Screenwriting Tricks for Authors

On Writers Not Writing

I’ve posted Part 3 of this Is My Story Idea BIG Enough? series today, too. But based on some conversations I’ve been having, in the workshop and out of it, I also feel the need to post something that you might call an anti-Nanowrimo post. Because the very last thing I want to encourage is that you approach this by forcing yourself, or shaming yourself, into participating.

If you don’t want to do Nanowrimo, DON’T DO IT! 

If writing has become painful, stressful, or impossible for you, let’s deal with that, first.

Now that I’ve got some time to run some writing workshops again, I am taking a good look at the comments of other writers about why they’re not writing. (The fact that these comments are written on social media means they ARE writing—just not writing their books…)

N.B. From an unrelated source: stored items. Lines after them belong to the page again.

-- ==== Sys2Proof/Syntax.lean ====
section
/-! DEFINITION. The commands of the Kairus: one constructor per row of the spec's command table, with the operands a
sender gives. Instruction commands name the context that issues them (4 × core + context). -/

namespace Sys2Proof

/-- What the synchroniser of BATON shows: the level has just been seen high, or it has been high for 32 cycles (R374);
`since` is the CLK_EDGE time at which it was first seen high. -/
inductive BatonHigh
  | seen (since : Nat)
  | confirmed (since : Nat)
  deriving DecidableEq, Repr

Not judging!!!  I GET emotional burnout. I’ve GOT it. The whole world is suffering PTSD from the pandemic—the US also from the flat-out evil rule of a malignant narcissist, the UK the same, as the often hilarious and always horrifying top-trending Twitter thread #StayInGermany was bearing witness to this week (I particularly liked “a dictatorship of sixth-form sociopaths”).
 
Add something like a struggling family member, a lost job, a divorce, suddenly having to homeschool the kids, the grieving for ill/dying parents – to that already elevated level of emotional stress (I know all about some of that, too) and it’s a miracle any of us get out of bed in the morning.
 
And OF COURSE we need to self-nurture and recover. We need refuge.
 
What I don’t get—is why for a writer, their BOOK is not their refuge.
 
Our whole job involves creating worlds for readers to inhabit, to experience something completely outside of themselves. But we writers get to live in that world, too, and for much longer than a reader gets to. Not just live in it—luxuriate, explore, play, discover, get excited, get terrified, get exhilarated.
 
So if the very idea of writing is filling you with dread, or despair, I’d ask you to consider this:
 
If your book, or script, isn’t someplace you’re eager to escape into, every day—if it’s not your refuge, your restoration, your daily self-nurture—then maybe, just maybe, you’re going about this book thing a bit cockeyed.
 
I find writing—like dance, yoga, hiking, the ocean—profoundly meditative. Yeah, like everyone, I might resist starting—but soon after I do I can feel the endorphins kick in. So if that’s not happening for you… why?
 
Is your book your refuge? If not, could it be? What made you fall in love with it? Focus on that falling-in-love feeling for a while and see what happens.
 
If the answer is, NO, this book is not a refuge, it could never be a refuge, it is a cesspit from the lowest depths of hell….
 
Well…isn’t it worth asking yourself: what world WOULD you want to escape into, every day? And get so excited about that you can’t wait to bring other people into it, too?
 
Because you can literally put yourself into any world you choose. What awesome power!
 
Your book will be BIG enough when you can get yourself quiet and relaxed enough —for even just fifteen minutes a day— and let yourself feel that expansiveness inside you. Like magic, the rest of your life will start to expand, too.
 
Isn’t it a gift that every day we can reinvent ourselves, and our writing?